Package 'LACE'

Title: Longitudinal Analysis of Cancer Evolution (LACE)
Description: LACE is an algorithmic framework that processes single-cell somatic mutation profiles from cancer samples collected at different time points and in distinct experimental settings, to produce longitudinal models of cancer evolution. The approach solves a Boolean Matrix Factorization problem with phylogenetic constraints, by maximizing a weighed likelihood function computed on multiple time points.
Authors: Daniele Ramazzotti [aut] , Fabrizio Angaroni [aut], Davide Maspero [cre, aut], Alex Graudenzi [aut], Luca De Sano [aut] , Gianluca Ascolani [aut]
Maintainer: Davide Maspero <[email protected]>
License: file LICENSE
Version: 2.9.0
Built: 2024-06-30 06:44:16 UTC
Source: https://github.com/bioc/LACE

Help Index


compute.mutation.distance

Description

Compute mutation distance among variants from LACE corrected genotype and use it to perform hierarchical clustering.

Usage

## S3 method for class 'mutation.distance'
compute(inference)

Arguments

inference

Results of the inference by LACE.

Value

A matrix mutation_distance with the mutation distance among variants computed from LACE corrected genotype and related hierarchical clustering.

Examples

data(inference)
mutation_distance <- compute.mutation.distance(inference)

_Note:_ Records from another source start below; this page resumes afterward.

-- ==== Sys2Proof/Decode.lean ====
section
/-! DEFINITION. The decoder and the encoder (30_encoding.md R50 to R67). Field positions, opcode numbers
and selector numbers are the spec's own decisions D1 to D5 (notes/assumptions/11.md). -/

namespace Sys2Proof

/-- The tuple R54 says `decode` yields: every component, taken from the word regardless of the mode. -/
structure Fields where
  op : BitVec 6
  immFlag : Bool
  idxFlag : Bool
  regcond : BitVec 4
  imm20 : BitVec 20
  abs20 : BitVec 20
  rindex : BitVec 4
  off16 : BitVec 16
deriving DecidableEq, Repr

/-- Field extraction (R51, R52). -/
def fields (w : Word) : Fields where
  op := w.extractLsb' 0 6
  immFlag := w.getLsbD 6
  idxFlag := w.getLsbD 7
  regcond := w.extractLsb' 8 4
  imm20 := w.extractLsb' 12 20
  abs20 := w.extractLsb' 12 20
  rindex := w.extractLsb' 12 4
  off16 := w.extractLsb' 16 16

/-- `is_immediate` (R53). -/
def isImmediate (f : Fields) : Bool := f.immFlag

/-- `is_indexed` (R53): "immediate always wins when set". -/
def isIndexed (f : Fields) : Bool := f.idxFlag && !f.immFlag

/-- The register a 4-bit field selects (R56, R60). -/
def regOf (r : BitVec 4) : Reg := r.toFin

/-- The operand in the mode the flags select (R52, R53). -/
def operandOf (f : Fields) : Operand :=
  if isImmediate f then .imm f.imm20
  else if isIndexed f then .mem (.idx (regOf f.rindex) f.off16)
  else .mem (.abs f.abs20)

/-- The condition a selector names (R57). -/
def condOf (sel : BitVec 4) : Cond :=
  match sel.toNat with
  | 0 => .nc
  | 1 => .eq
  | 2 => .ne
  | 3 => .gt
  | 4 => .ge
  | 5 => .lt
  | 6 => .le
  | _ => .invalid sel

/-- The instruction the opcode selects (R55, R56, R143). The don't-care bits of R61 are dropped here. -/
def instrOf (f : Fields) : Instr :=
  match f.op.toNat with
  | 0 => .illop
  | 1 => .nop
  | 2 => .load (regOf f.regcond) (operandOf f)
  | 3 => .store (regOf f.regcond) (operandOf f)
  | 4 => .add (regOf f.regcond) (operandOf f)
  | 5 => .sub (regOf f.regcond) (operandOf f)
  | 6 => .branch (condOf f.regcond) (operandOf f)
  | 7 => .call (condOf f.regcond) (operandOf f)
  | 8 => .ret
  | 9 => .push (operandOf f)
  | 10 => .pop (operandOf f)
  | 11 => .halt
  | n => if n < 16 then .unknown12to15 f.op else if n < 32 then .unknown16to31 f.op else .unknown32to63 f.op

/-- `decode` (R54): "a pure, total function — every 32-bit pattern decodes to *some* Instruction value". -/
def decode (w : Word) : Instr := instrOf (fields w)

/-- The decoder on a row of spec/opcode_table.json: the low `nbits` bits of `w`, the bits above them zero,
as one instruction word. Every instruction is one 32-bit word (R50), so anything longer is refused. -/
def decodeTableWord (nbits w : Nat) : Option Instr :=
  if nbits ≤ 32 then some (decode (BitVec.ofNat 32 (w % 2 ^ nbits))) else none

/-- The opcode number of an instruction (R55). -/
def Instr.opcode : Instr → BitVec 6
  | .illop => 0
  | .nop => 1
  | .load _ _ => 2
  | .store _ _ => 3
  | .add _ _ => 4
  | .sub _ _ => 5
  | .branch _ _ => 6
  | .call _ _ => 7
  | .ret => 8
  | .push _ => 9
  | .pop _ => 10
  | .halt => 11
  | .unknown12to15 op => op
  | .unknown16to31 op => op
  | .unknown32to63 op => op

/-- The selector number of a condition (R57). -/
def Cond.selector : Cond → BitVec 4
  | .nc => 0
  | .eq => 1
  | .ne => 2
  | .gt => 3
  | .ge => 4
  | .lt => 5
  | .le => 6
  | .invalid sel => sel

/-- A word from its five fields, the operand in bits 31:12 and the opcode in bits 5:0 (R51). -/
def packWord (operand : BitVec 20) (regcond : BitVec 4) (x i : BitVec 1) (op : BitVec 6) : Word :=
  operand ++ regcond ++ x ++ i ++ op

/-- The word of an instruction with an operand: `enc_imm`, `enc_abs`, `enc_idx` of R67. -/
def encodeWith (op : BitVec 6) (regcond : BitVec 4) : Operand → Word
  | .imm n => packWord n regcond 0 1 op
  | .mem (.abs a) => packWord a regcond 0 0 op
  | .mem (.idx r off) => packWord (off ++ BitVec.ofFin (w := 4) r) regcond 1 0 op

/-- The word of an instruction without operand: `enc_nil` of R67. -/
def encodeNil (op : BitVec 6) : Word := packWord 0 0 0 0 op

/-- The canonical encoding of R67, every don't-care bit zero. -/
def encode (i : Instr) : Word :=
  match i with
  | .load rd src => encodeWith i.opcode (BitVec.ofFin (w := 4) rd) src
  | .store rs dst => encodeWith i.opcode (BitVec.ofFin (w := 4) rs) dst
  | .add rd src => encodeWith i.opcode (BitVec.ofFin (w := 4) rd) src
  | .sub rd src => encodeWith i.opcode (BitVec.ofFin (w := 4) rd) src
  | .branch cond target => encodeWith i.opcode cond.selector target
  | .call cond target => encodeWith i.opcode cond.selector target
  | .push src => encodeWith i.opcode 0 src
  | .pop dst => encodeWith i.opcode 0 dst
  | .illop | .nop | .ret | .halt => encodeNil i.opcode
  | .unknown12to15 _ | .unknown16to31 _ | .unknown32to63 _ => encodeNil i.opcode

end Sys2Proof
end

compute.variants.error.rates

Description

Compute error rates for the considered variants comparing observed data to LACE corrected genotype.

Usage

## S3 method for class 'variants.error.rates'
compute(D, inference)

Arguments

D

Mutation data from multiple experiments for a list of driver genes provided as a data matrix per time point.

inference

Results of the inference by LACE.

Value

A matrix variants_error_rates with the estimated error rates for the considered variants.

Examples

data(longitudinal_sc_variants)
data(inference)
variants_error_rates <- compute.variants.error.rates(longitudinal_sc_variants,inference)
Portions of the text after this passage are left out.